Google Gemini (free)

  1. Go to aistudio.google.com
  2. Sign in with your Google account
  3. Click "Get API key" in the left sidebar
  4. Click "Create API key" and select a Google Cloud project (or create one)
  5. Copy the generated key — it starts with AIza...

The free tier includes 15 requests/minute and 1 million tokens/day — more than enough for this demo.

Anthropic (paid, optional)

  1. Go to console.anthropic.com
  2. Create an account and add a payment method
  3. Navigate to Settings → API keys
  4. Click "Create Key" and copy it — it starts with sk-ant-...

Note: Anthropic does not offer a free tier. You can skip this and still use the demo with Ollama and Gemini.

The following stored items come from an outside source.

theorem witness_DozeAndWake :
    (let good (s : State) (c : Cmd) (op : Nat) : Prop :=
       accepts s c 0x60 [] = true ∧ (c.byte 16).toNat = op ∧ reservedZero c [(16, 17)] = true ∧ (c.byte 17).toNat ≤ 1
    ∃ (c : Cmd) (s : State), (good s c 3) ∧ (s.glb.state = .ready ∨ s.glb.state = .quiesced) ∧
      (s.glb.dozeEntering = false) ∧ (s.glb.wakePending = false) ∧ (s.glb.resumeState = none) ∧ (s.arr.cur = none)) ∧
    (let good (s : State) (c : Cmd) (op : Nat) : Prop :=
       accepts s c 0x60 [] = true ∧ (c.byte 16).toNat = op ∧ reservedZero c [(16, 17)] = true ∧ (c.byte 17).toNat ≤ 1
    ∃ (c : Cmd) (x : Nat) (s : State), (good s c 3) ∧ (s.glb.state = .ready ∨ s.glb.state = .quiesced) ∧
      (s.glb.dozeEntering = false) ∧ (s.arr.cur = some x) ∧ ((s.ctx x).running = true)) ∧
    (let good (s : State) (c : Cmd) (op : Nat) : Prop :=
       accepts s c 0x60 [] = true ∧ (c.byte 16).toNat = op ∧ reservedZero c [(16, 17)] = true ∧ (c.byte 17).toNat ≤ 1
    ∃ (c : Cmd) (s : State), (good s c 3) ∧ (s.glb.state = .doze)) ∧
    (let good (s : State) (c : Cmd) (op : Nat) : Prop :=
       accepts s c 0x60 [] = true ∧ (c.byte 16).toNat = op ∧ reservedZero c [(16, 17)] = true ∧ (c.byte 17).toNat ≤ 1
    ∃ (c : Cmd) (s : State), (good s c 4) ∧ (s.glb.state ≠ .doze)) ∧
    (let good (s : State) (c : Cmd) (op : Nat) : Prop :=
       accepts s c 0x60 [] = true ∧ (c.byte 16).toNat = op ∧ reservedZero c [(16, 17)] = true ∧ (c.byte 17).toNat ≤ 1
    ∃ (c : Cmd) (r : ModState) (s : State), (good s c 4) ∧ (s.glb.state = .doze) ∧ (s.glb.resumeState = some r) ∧
      (r = .ready ∨ r = .quiesced) ∧ (s.glb.drainLimitPassed = false) ∧ (s.pwr.dozeThermal = false) ∧
      (s.clk.xtalOk = true)) ∧
    (let good (s : State) (c : Cmd) (op : Nat) : Prop :=
       accepts s c 0x60 [] = true ∧ (c.byte 16).toNat = op ∧ reservedZero c [(16, 17)] = true ∧ (c.byte 17).toNat ≤ 1
    ∃ (c : Cmd) (s : State), (good s c 4) ∧ (s.glb.state = .doze) ∧ (s.pwr.dozeThermal = true)) ∧
    (let good (s : State) (c : Cmd) (op : Nat) : Prop :=
       accepts s c 0x60 [] = true ∧ (c.byte 16).toNat = op ∧ reservedZero c [(16, 17)] = true ∧ (c.byte 17).toNat ≤ 1
    ∃ (c : Cmd) (s : State), (good s c 4) ∧ (s.glb.state = .doze) ∧ (s.pwr.dozeThermal = false) ∧ (s.clk.xtalOk = false)) :=
  ⟨⟨pf 0x60 [(16, [3])], up, by decide +kernel⟩,
   ⟨pf 0x60 [(16, [3])], 0, stepping, by decide +kernel⟩,
   ⟨pf 0x60 [(16, [3])], upIn .doze, by decide +kernel⟩,
   ⟨pf 0x60 [(16, [4])], up, by decide +kernel⟩,
   ⟨pf 0x60 [(16, [4])], .quiesced,
    (upGlb fun g => { g with state := .doze, resumeState := some .quiesced }).updClk fun k => { k with xtalOk := true },
    by decide +kernel⟩,
   ⟨pf 0x60 [(16, [4])], (upIn .doze).updPwr fun p => { p with dozeThermal := true }, by decide +kernel⟩,
   ⟨pf 0x60 [(16, [4])], (upIn .doze).updClk fun k => { k with xtalOk := false, xtalLost := true }, by decide +kernel⟩⟩

theorem witness_PowerEvents :
    (∃ (s : State), (s.board.powered = true) ∧ (s.pwr.brake = false)) ∧
    (∃ (s : State), (s.board.powered = true) ∧ (s.pwr.warn = false)) ∧
    (∃ (s : State), (s.board.powered = true)) ∧
    (∃ (flow : Bool) (inlet : Int) (s : State), (s.board.powered = true) ∧ (s.pwr.coolant = false) ∧
      (flow = false ∨ (s.pwr.inletMax : Int) < inlet)) ∧
    (∃ (inlet : Int) (s : State), (s.board.powered = true) ∧ (inlet ≤ s.pwr.inletMax)) ∧
    (∃ (temps : List Int) (s : State), (s.board.powered = true) ∧ (temps.length = 16) ∧
      (115 ≤ temps.foldl max (temps.headD 0))) ∧
    (∃ (temps : List Int) (s : State), (s.board.powered = true) ∧ (temps.length = 16) ∧
      (105 ≤ temps.foldl max (temps.headD 0)) ∧ (temps.foldl max (temps.headD 0) < 115)) ∧
    (∃ (temps : List Int) (s : State), (s.board.powered = true) ∧ (temps.length = 16) ∧
      (temps.foldl max (temps.headD 0) < 105)) :=
  ⟨⟨up, by decide +kernel⟩,
   ⟨up, by decide +kernel⟩,
   ⟨up, by decide +kernel⟩,
   ⟨true, 46, up, by decide +kernel⟩,
   ⟨45, upPwr fun p => { p with coolant := true }, by decide +kernel⟩,
   ⟨List.replicate 15 (50 : Int) ++ [115], up, by decide +kernel⟩,
   ⟨List.replicate 15 (50 : Int) ++ [110], up, by decide +kernel⟩,
   ⟨List.replicate 15 (50 : Int) ++ [104], up, by decide +kernel⟩⟩

theorem witness_PowerTick :
    (∃ (s : State), (s.board.powered = true)) :=
  ⟨up, by decide +kernel⟩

Adding keys after installation

If you skipped the API key prompts during setup.sh, you can add them later:

bash
# Add Gemini key
kubectl create secret generic gemini-api-key \
  --namespace kong --from-literal=api-key="YOUR_GEMINI_KEY"
kubectl apply -f kong-ai-plugin-gemini.yaml
kubectl apply -f kong-ai-route-gemini.yaml

# Add Anthropic key
kubectl create secret generic anthropic-api-key \
  --namespace kong --from-literal=api-key="YOUR_ANTHROPIC_KEY"
kubectl apply -f kong-ai-plugin-anthropic.yaml
kubectl apply -f kong-ai-route-anthropic.yaml

DNS preparation

Add the following entries to /etc/hosts:

127.0.0.1 ai.example.com chat.example.com keycloak.example.com grafana.example.com kong-manager.example.com kong-admin.example.com

Installation

bash
cd examples/kong-ai-gateway
bash setup.sh

Non-interactive complete setup

To deploy the whole showcase with every optional component (OpenBao, monitoring stack, Kuma mesh) and no prompts, use the wrapper:

bash
cd examples/kong-ai-gateway
bash complete-setup.sh

It runs setup.sh with NON_INTERACTIVE=1 and DEPLOY_OPENBAO, DEPLOY_MONITORING, DEPLOY_KUMA all set to y. Enterprise features activate automatically when license.json is present. External providers stay opt-in — export the keys first to wire them in, or turn a component off:

bash
GEMINI_API_KEY=... ANTHROPIC_API_KEY=... bash complete-setup.sh
DEPLOY_KUMA=n bash complete-setup.sh

The script will:

  1. Verify that Kong Ingress Controller is running
  2. Optionally deploy OpenBao and cert-manager for TLS certificates
  3. Deploy Ollama with llama3.2:1b (chat) and nomic-embed-text (RAG embeddings), optionally qwen2.5-coder:1.5b and gemma3:1b
  4. Optionally prompt for Gemini and Anthropic API keys
  5. Apply Kong AI plugins per provider (ai-proxy, key-auth, per-user model filtering)
  6. Deploy three consumers with different access levels (dev-user, team-lead, admin-user)
  7. Optionally deploy Prometheus + Grafana monitoring with pre-built AI dashboard, token metrics, and cost estimation
  8. Optionally enable Kuma Service Mesh with mTLS for confidential computing
  9. Deploy OpenWebUI via Helm (all traffic including RAG embeddings routed through Kong)
  10. Seed a platform admin account so OIDC users get the user role (no settings access)
  11. Set up HTTPRoutes for all endpoints

Kong Enterprise (optional)

Place a license.json file in the examples/kong-ai-gateway/ directory before running setup.sh. This enables:

  • Kong Manager UI at https://kong-manager.example.com:8081
  • Keycloak as OpenID Connect identity provider (3 users: dev, lead, admin)
  • OIDC Consumer Mapping — JWT preferred_username claim maps to Kong consumers
  • AI Gateway Failoverai-proxy-advanced with priority-based failover (Ollama → Gemini → Anthropic)
  • Dual Authentication — API key OR OIDC token accepted on all AI routes
  • AI Rate Limiting Advanced — token-based rate limiting (10,000 tokens/minute per consumer)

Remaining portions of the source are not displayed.